Of course, the key benchmark for a real religious revival is priestly vocations. The test of a people's fervor is how many of them are willing to pursue a life of celibacy and thankless service for the sake of the Kingdom. But it's a lagging indicator: the move from finding a robust faith to joining the priesthood takes time. But even there, things are looking up.

Vocations have stabilized for some time now and have been showing slow but steady growth for years. The Community of Saint Martin, a congregation started in the 70s by just one priest, whose members pray in Latin using the new, post-Vatican II Missal — making them suspect to both the traditionalist wing of the Church, who distrust the New Missal, and the progressive wing, who dislike the use of Latin — now has one of the biggest seminaries in the country. And, so to speak, quality has a quantity all of its own: One talented priest will turn around a parish when 10 mediocre ones just occupy space. The people of the so-called "John Paul II Generation," who have been through the crucible of all those anti-religious trends we've read so much about, who choose the priesthood nonetheless, have a fervor that was too often lacking in previous generations.

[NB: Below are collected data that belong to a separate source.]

/-- What a field of a class takes of a value: class x bits 63:0 (R255). -/
def Opr.take (o : Option Opr) (v : Nat) : Nat := if o.any (·.cls == .x) then v % 18446744073709551616 else v
/-- A second field that names the link or stream of a first takes its value; a stream's element fits one class alone (R255, R418
STREAM 6). -/
def again (o first : Option Opr) (code v tag : Nat) (s : State) : Chk (Nat × Nat × State) := do
  if 8 ≤ code ∧ o.any (·.cls == .v) ≠ first.any (·.cls == .v) then trap 11 6 (code - 8)
  pure (v, tag, s)
/-- The value and tag that a source field holds or its direction code delivers, whole, and the state after taking it (R255); `s0` as
for a pop. -/
def State.source (s0 s : State) (c : CtxId) (o : Option Opr) (code : Nat) : Chk (Nat × Nat × State) := do
  match o with
  | none => pure (0, 0, s)
  | some o =>
    if o.role = .write then pure (0, 0, s)
    else if code = 0 then
      let (v, t) ← s.readReg c o
      pure (v, t, s)
    else if code < 8 then
      let v ← s.peekLink c code
      pure (v.val.toNat, v.tag.toNat, s.takeLink c code)
    else s0.popStream s c (code - 8) (o.cls == .v)

/-- A span-core word does not use an operand with the command-record tag (R417, DETAIL 5). -/
def recordCheck (k : CoreKind) (o : Option Opr) (t : Nat) (field : Nat) : Chk Unit :=
  match o with
  | some o => if k = .span ∧ o.cls = .v ∧ o.role ≠ .write ∧ t = 16447 then trap 6 5 (t + o.reg * 65536) field else .ok ()
  | none => .ok ()

/-- The checks that come before a word's own (R418), and its source operands (R255): a link or stream named twice is read
once; D is read after A and B. -/
def prep (g : Sig) (s0 : State) : Chk (Opnds × State) := do
  let s := s0
  let c := s.cur
  let x := s.ctx c
  let w := s.ir.toNat
  let m := match x.chainMod with
    | some p => Mod.ofPayload p
    | none => {}
  hintCheck g x.chainImm m (x.chainMod.getD 0)
  match s.bad with
  | some f => trap 1 0 w f
  | none => pure ()
  replacedCheck g m w
  unitCheck g m c.core.kind w
  levelCheck x.level g.level w
  let (a, ta, s) ← s0.source s c g.a m.srca
  let (b, tb, s) ← if m.srcb ≠ 0 ∧ m.srcb = m.srca then again g.b g.a m.srcb a ta s else s0.source s c g.b m.srcb
  let (v, tc, s) ← s0.source s c g.c 0
  let rd := match g.d with
    | some o => o.role != .write
    | none => false
  let (d, td, s) ←
    if !rd then pure (0, 0, s)
    else if m.dst ≠ 0 ∧ m.dst = m.srca then again g.d g.a m.dst a ta s
    else if m.dst ≠ 0 ∧ m.dst = m.srcb then again g.d g.b m.dst b tb s
    else s0.source s c g.d m.dst
  pure ({ a := Opr.take g.a a, b := Opr.take g.b b, c := v, d := Opr.take g.d d, ta := ta, tb := tb, tc := tc, td := td, m := m, imm := x.chainImm,
          pred := s.rp c m.pred }, s)

/-- Run a word with causes of its own that come before those of links, streams and memory (R418): `early` where the operands cannot be
had, `late` where they are. -/
def wordWith (g : Sig) (s : State) (early : Chk Unit) (late : Opnds → Chk Unit) (body : Opnds → State → Chk Out) :
    Host.Outcome State Fault Refusal :=
  .next (s.finish s.cur (match prep g s with
    | .ok (o, t) => do
      late o
      body o t
    | .error (.stall k r) => .error (.stall k r)
    | .error (.trap w) => if w.cause ≤ 4 then .error (.trap w) else do
      early
      .error (.trap w)
    | .error h => do
      early
      .error h))
/-- Run a word: its checks and operands, then its effect, then what becomes of its context. -/
def word (g : Sig) (s : State) (body : Opnds → State → Chk Out) : Host.Outcome State Fault Refusal :=
  .next (s.finish s.cur (do let (o, t) ← prep g s; body o t))

/-- The state after a word whose opcode or function is reserved (R252, R253, R416, R418): a chain that is pending finds no target, but
for HINT.IMM at a word of format B, else ILLEGAL with its FIELD. -/
def State.reserved (s : State) (f : Nat) : State :=
  let x := s.ctx s.cur
  let w := s.ir.toNat
  if w / 67108864 = 63 then s.illegal f
  else s.finish s.cur (do
    hintCheck { imm := w / 67108864 == 13 } x.chainImm (x.chainMod.elim {} Mod.ofPayload) (x.chainMod.getD 0)
    trap 1 0 w f)
/-- What the release order that a word's description gives it waits for, with the scope that HINT.MOD puts in its place (R169, R254). -/
def Opnds.releases (o : Opnds) (s : State) (c : CtxId) : List Nat := s.releaseIds c (o.m.scope == 5)
/-- The same for the words of R172. -/
def Opnds.engines (o : Opnds) (s : State) (c : CtxId) : List Nat :=
  s.engineIds c ++ if o.m.scope = 5 then s.releaseIds c true else []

I don't deny that much of my evidence for a revival is anecdotal; but, well, first, I'm a pundit, so you're dreaming if you think I'm going to let that stop me; and second, if there was a revival starting, wouldn't that be how you would notice it before it showed up in the numbers?

The massive rallies in France, underwritten by the Catholic Church, against the recent same-sex marriage bill stunned the world: Isn't France the poster child for sexually-easygoing secularism? Perhaps more than a million people took to the streets, and disproportionately young ones, too. (Compare Britain's "whatever" response to its own same-sex marriage act, passed around the same time.) But they forgot that a century of militant secularism didn't kill the Old Faith — it merely drove it underground. And perhaps by privatizing faith, the secularists unwittingly strengthened it; after all, the catacombs have always been good to Christianity. Many commentators on both sides have described the protests as a kind of "conservative May 68," after the generation-defining student protests that would go on to seize the levers of power. Infamously, an unwritten rule of French politics for the past 50 years has been that mass protests will kill a government bill even if it has a majority in Parliament and in the polls. Many fret (and some relish) that the government making an exception just for social conservatives only radicalized them further.

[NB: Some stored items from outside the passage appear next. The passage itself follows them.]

-- ==== Sys2Proof/Machine/Issue.lean ====
section
/-! DEFINITION. Which context issues next (R104, R219), when a waiting word is issued again (R77), fetching a word (R158,
R422), and how time goes on (R5, R87). -/

namespace Sys2Proof.Machine

/-- The mask of MWAIT (R182): entries that fired, a timeout, a spurious cause. -/
def Ctx.watchMask (x : Ctx) : Nat :=
  let f (n : Nat) := x.watchAt n
  (upFrom 0 4).foldl (fun m n => m + if (f n).fired then 2 ^ n else 0) 0 +
  (if (upFrom 0 4).any fun n => (f n).expired then 16 else 0) +
  (if x.spurious || (upFrom 0 4).any (fun n => (f n).evicted) then 32 else 0)
/-- Does MWAIT complete: no MON of the context is still on its way, and a cause holds or no entry is armed (R182, R361)? -/
def State.mwaitDone (s : State) (c : CtxId) : Bool :=
  let x := s.ctx c
  let mon (f : Access) : Bool := f.ctx == c && !f.performed && match f.act with
    | .mon _ _ => true
    | _ => false
  !(s.flight.any mon) && (x.watchMask != 0 || !((upFrom 0 4).any fun n => (x.watchAt n).armed))
/-- Is a helper free, with its stores performed and nothing on its way to its window (R78, R283)? -/
def State.helperDone (s : State) (h : CtxId) : Bool :=
  (s.ctx h).st == .free && !(s.sfuBusy h) &&
  !(s.flight.any fun f => f.ctx == h && ((!f.isLoad && !f.performed) || (decide (1 ≤ f.dcls) && decide (f.dcls ≤ 4))))
/-- Does the condition of a wait hold, so that its word is issued again (R77)? Other waits are ended by a step. -/
def State.wakes (s : State) (c : CtxId) : Bool :=
  let x := s.ctx c
  let u := s.core c.core
  match x.wait with
  | .operands k r => !s.pending c k r
  | .stores => s.storesDone c
  | .halt => c.core.ctxs.all fun o => o == c || (s.ctx o).st == .free
  | .joinh n => s.helperDone ⟨c.core, n⟩
  | .pwait => match x.parrive with
    | some (_, r) => r
    | none => true
  | .recv => !u.rx.isEmpty && s.recvFirst c
  | .send v => decide ((s.core v).rxWait.length ≤ Config.meshRoom)
  | .mwait => s.mwaitDone c
  | .wfi => x.wfiCst || x.wfiMsg || x.wfiTmo || x.spurious || !u.rx.isEmpty
  | .ewait _ => x.raised
  | .twait => bit x.tgrp.toNat 2
  | .queue m => if m then decide (u.mq.length < 8) else decide ((s.clOf c).gq.length < 16)
  | .sfu => !s.sfuBusy c
  | .accesses l => !s.waitsFor c.core l
  | .msync l => !(u.mq.any fun m => l.contains m.id)
  | .link p => s.linkReady c p
  | _ => false
/-- Waits of a word that has not begun: its context counts as ready for a stop (R77, R221), but for one that reads the destination of a
load parked on an empty row, which is a wait of R77 (`State.stalls`). -/
def Wait.stalls : Wait → Bool
  | .operands _ _ => true
  | .walk => true
  | .sfu => true
  | .accesses _ => true
  | .delay => true
  | .yield => true
  | _ => false
/-- Does a context wait for a register that a load parked on an empty row writes (R77, R140)? -/
def State.parkedOn (s : State) (c : CtxId) : Bool :=
  match (s.ctx c).wait with
  | .operands k r => s.flight.any fun f => f.ctx == c && f.dcls == k && f.dreg == r && f.parked && f.onRow
  | _ => false
/-- Is a waiting context in a word that has not begun? -/
def State.stalls (s : State) (c : CtxId) : Bool := (s.ctx c).wait.stalls && !s.parkedOn c
/-- Has a context issued HALT, which it is still in (R221, R284)? -/
def Ctx.halting (x : Ctx) : Bool := x.st == .waiting && (x.wait == .halt || (x.wait == .stores && x.waitIr == 1))

/-- May a context issue a word in this cycle (R219)? -/
def State.canIssue (s : State) (c : CtxId) : Bool :=
  let x := s.ctx c
  decide (x.notBefore ≤ s.cyc) && !x.halted &&
  (match s.launchOf c.core with
   | some l => !l.stopHeld
   | none => true) &&
  (x.st == .ready || (x.st == .waiting && x.due && s.wakes c))

/-- A context whose awaited condition has come to hold is ready from this cycle on (R77, R219); one whose condition has passed again
waits on. -/
def State.noteDue (s : State) (c : CtxId) : State :=
  let x := s.ctx c
  s.setCtx c { x with due := !x.due, since := if x.due then x.since else s.cyc }
/-- Is it time to note that? -/
def State.dueChanged (s : State) (c : CtxId) : Bool := (s.ctx c).st == .waiting && s.wakes c != (s.ctx c).due

/-- The selection of one core in one cycle (R219): the context, and `served` and `last_helper` after it. -/
def State.select (s : State) (u : CoreId) : Option (CtxId × List Nat × Nat) :=
  let k := s.core u
  if k.lastIssue = some s.cyc then none else
  match (k.pushLast.filter (·.1 == s.cyc)).map (·.2) with
  | some n => if s.canIssue ⟨u, n⟩ then some (⟨u, n⟩, k.served, k.lastHelper) else none
  | none =>
  match u.ctxs.find? fun c => (s.ctx c).timed.isSome with
  | some c => if s.canIssue c then some (c, k.served ++ [c.k], k.lastHelper) else none
  | none =>
    let able := (u.ctxs.filter (s.canIssue ·)).map (·.k)
    let fresh := able.filter fun n => !k.served.contains n
    let (cand, served) := if fresh.isEmpty then (able, []) else (fresh, k.served)
    let since0 := s.cyc - max k.zeroSince (s.ctx ⟨u, 0⟩).since
    if cand.contains 0 ∧ since0 ≥ 4 then some (⟨u, 0⟩, served ++ [0], k.lastHelper)
    else
      match ((cand.filter (· > k.lastHelper)) ++ cand).find? (· != 0) with
      | some n => some (⟨u, n⟩, served ++ [n], n)
      | none => if cand.contains 0 then some (⟨u, 0⟩, served ++ [0], k.lastHelper) else none

/-- The next context to issue in this cycle, of the first core that has one; a push that a pop may still come before is last
(R102). -/
def State.nextIssuer (s : State) : Option CtxId :=
  let late (u : CoreId) : Bool := (s.core u).pushLast.any (·.1 == s.cyc)
  (s.ctxs.findSome? fun e => if late e.1.core then none else (s.select e.1.core).map (·.1)).orElse fun _ =>
    s.ctxs.findSome? fun e => (s.select e.1.core).map (·.1)

/-- The contexts whose YIELD ends with this issue: each sibling that was ready has issued once (R285). -/
def State.yieldNote (s : State) (c : CtxId) : State :=
  c.core.ctxs.foldl (fun s o =>
    let x := s.ctx o
    if o ≠ c ∧ x.st = .waiting ∧ x.wait = .yield ∧ x.yieldTo.contains c.k then
      let rest := x.yieldTo.filter (· != c.k)
      let s := s.setCtx o { x with yieldTo := rest }
      if rest.isEmpty then s.after 0 .yieldEnd { ctx := o, ns := [x.waitNo] } else s
    else s) s

/-- The state in which a context's word is executed: the context and its word are the ones in issue, and the core has issued
in this cycle (R219). -/
def State.issue (s : State) (c : CtxId) (w : BitVec 32) : State :=
  let k := s.core c.core
  let (served, lastH) := match s.select c.core with
    | some (d, sv, lh) => if d = c then (sv, lh) else (k.served ++ [c.k], k.lastHelper)
    | none => (k.served ++ [c.k], k.lastHelper)
  let s := s.setCore c.core { k with served := served, lastHelper := lastH, lastIssue := some s.cyc,
                                     zeroSince := if c.k = 0 then s.cyc else k.zeroSince }
  let x := s.ctx c
  ({ s with cur := c, ir := w, bad := none }.setCtx c { x with st := .ready, wait := .none, due := false }).yieldNote c

/-- The word at a context's pc (R158, R422, R429, R430): fetched through translation with X, or the state after its cause; a home that is
off gives none (R233). -/
def State.fetch (s : State) (c : CtxId) : Except State (BitVec 32) :=
  let pc := (s.ctx c).pc.toNat
  let s' := { s with cur := c, ir := 0 }
  if pc % 4 ≠ 0 then .error (s'.takeTrap c { cause := 5, val := pc } (s.ctx c).resume 0)
  else if bits pc 63 60 ≠ 0 then .error (s'.takeTrap c { cause := 17, detail := 2, val := pc } (s.ctx c).resume 0)
  else if bits pc 59 48 ≠ 0 then .error (s'.takeTrap c { cause := 17, detail := 4, val := pc } (s.ctx c).resume 0)
  else match s.translate c pc false true with
    | .error h => .error (s'.finish c (.error h))
    | .ok pa =>
      if isDevice pa ∧ s.off (homeOf pa / 64) then .error (s.setCtx c { s.ctx c with notBefore := s.cyc + 1 })
      else match s.poisoned pa 4 with
      | some u => .error ((s'.countPoison u).takeTrap c { cause := 20, val := pc } (s.ctx c).resume 0)
      | none => .ok (BitVec.ofNat 32 (Mem.read s.mem pa 4))

/-- Is a live context one that time alone may let issue? -/
def Ctx.timely (x : Ctx) : Bool := x.st == .ready || (x.st == .waiting && match x.wait with
  | .operands _ _ => true
  | _ => false)

/-- At the end of a cycle in which a core had no ready context that it has not served, no context of it is served (R219). -/
def State.unserved (s : State) : State :=
  { s with cores := s.cores.map fun e =>
      if e.2.served.isEmpty ∨ e.2.lastIssue = some s.cyc ∨ e.1.ctxs.any (fun c => (s.ctx c).timed.isSome) ∨
          e.1.ctxs.any (fun c => !e.2.served.contains c.k && s.canIssue c) then e
      else (e.1, { e.2 with served := [] }) }
/-- The next cycle, or the cycle in which the next step falls due when nothing else can happen before it (R87). -/
def State.tick (s : State) : State :=
  let next := match s.agenda with
    | (t, _, _) :: _ =>
      let soon (e : CtxId × Ctx) : Bool := !e.2.halted && (e.2.timely || (e.2.st == .waiting && s.wakes e.1))
      if s.ctxs.any soon then s.cyc + 1 else max (s.cyc + 1) t
    | [] => s.cyc + 1
  { s.unserved with cyc := next }

/-- Does a context issue HALT in the cycle in which its stop request arrives (R290)? -/
def State.haltsNow (s : State) (c : CtxId) : Bool :=
  ((s.ctx c).stops.all (· == s.cyc)) && ((s.select c.core).map (·.1) == some c) && match s.fetch c with
    | .ok w => w.toNat == 1
    | .error _ => false
/-- Is the packet of a context, if it has one open, no hindrance to a stop: PFB is set, or the stop has waited long enough (R221,
R453)? -/
def Ctx.pktFree (x : Ctx) : Bool := x.pkt.isNone || bit x.ctlmode.toNat 0 || x.pktCut
/-- May a word of a context be chosen to issue: it is the selection of its core in this cycle (R219)? -/
def State.mayIssue (s : State) (c : CtxId) : Bool := (s.select c.core).map (·.1) == some c
/-- May a stop take hold of a context in this cycle (R221)? A wait of R77 is stopped inside it, but for SEND's, XBEGIN's and
HALT's; a ready context between two units of a hint chain and its target. -/
def State.atStop (s : State) (c : CtxId) : Bool :=
  let x := s.ctx c
  !x.stops.isEmpty && x.timed.isNone && !x.halted && !x.halting &&
  (if x.st == .waiting && !s.stalls c then
     match x.wait with
     | .barrier _ t => !t
     | .send _ => x.pktFree
     | _ => true
   else x.chainPc.isNone && x.pktFree && !s.haltsNow c) &&
  !((s.core c.core).mq.any fun m => m.started && !m.halted && decide (m.word % 64 < 3) && (m.src == some c || (m.src == none && c.k == 0)))

/-- A stop request arrives at a context (R221, R223, R453): none for one that is free, Stopped or in HALT. A matrix command that runs
is noted, and a packet's end is waited for no longer than 65,536 cycles. -/
def State.askStop (s : State) (c : CtxId) : State :=
  let x := s.ctx c
  if x.st = .free ∨ x.st = .stopped ∨ x.halting then s else
    let runs := (s.core c.core).mq.any fun m => m.started && !m.halted && (m.src == some c || (m.src == none && c.k == 0))
    (s.setCtx c { x with stops := x.stops ++ [s.cyc], cmdRan := x.cmdRan || runs }).after 65536 .packetStopLimit
      { ctx := c, ns := [s.cyc] }

/-- What a context does when it is its turn: it stops, takes a pending cause, or issues (R411, R418). -/
inductive Turn where
  | due (c : CtxId)
  | step (i : Instr) (a : Arg)
  | issue (c : CtxId)
  deriving DecidableEq, Repr

/-- The next turn of the machine in this cycle, when the agenda has nothing due: waits whose condition has come to hold, then pending
causes, before stops (R418). A cause is taken before a word that has not begun; other waits end first (R411). `traps` tells of a
context whose next word takes a cause, which comes before its stop. -/
def State.turn (s : State) (traps : CtxId → Bool) : Option Turn :=
  let cause (e : CtxId × Ctx) := (e.2.st == .ready || (e.2.st == .waiting && s.stalls e.1 && s.wakes e.1)) && !e.2.async.isEmpty &&
    !e.2.halted
  match s.ctxs.find? fun e => s.dueChanged e.1 with
  | some e => some (.due e.1)
  | none =>
    match s.ctxs.find? cause with
    | some e => some (.step .asyncTrapTake { ctx := e.1 })
    | none =>
      match s.ctxs.find? fun e => (e.2.st == .ready || e.2.st == .waiting) && s.atStop e.1 && !traps e.1 with
      | some e => some (.step .contextStop { ctx := e.1 })
      | none => (s.nextIssuer).map .issue

end Sys2Proof.Machine
end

Nowadays, the perceptive and troublemaking French writer Michel Houellebecq is making noises with his book Submission, which envisions France turning into an Islamic theocracy in the near future — not chiefly because of immigration from Muslim countries, but because of the conversion of the native-born population. The agnostic Houellebecq's book is Christ-haunted, or perhaps more accurately, Christianity-haunted. The book's protagonist, an allegory of France, and, perhaps, the author, is fascinated by the figure of Joris-Karl Huysmans, a 19th century French author who converted from a life of atheistic hedonism to devout Catholicism. The protagonist is exhausted by the spiritually dead consumerist secularism of his culture — so exhausted that even despite his best efforts, he finds himself unable to believe in the faith of his forefathers, and only turns to Islam, as it were, as the last available option.

Houellebecq's genius has always been at tapping the French zeitgeist where it hurts. The Catholic writer Barbey d'Aurevilly had been so struck by young Huysmans' decadent novel À rebours that he declared Hysmans' options were "the barrel of a gun or the foot of the cross," suicide or Catholicism. Houellebecq's novel has France choosing what seems to be, from his perspective, the first option. Incredibly, perhaps France is instead choosing the second.

The tragic Charlie Hebdo attack has thrown into relief what seems to some, like Michel Houellebecq, as the battle between irreligiosity and Islam for the future of France. Nobody seems to envision that France's future instead just might be some of that old-time religion.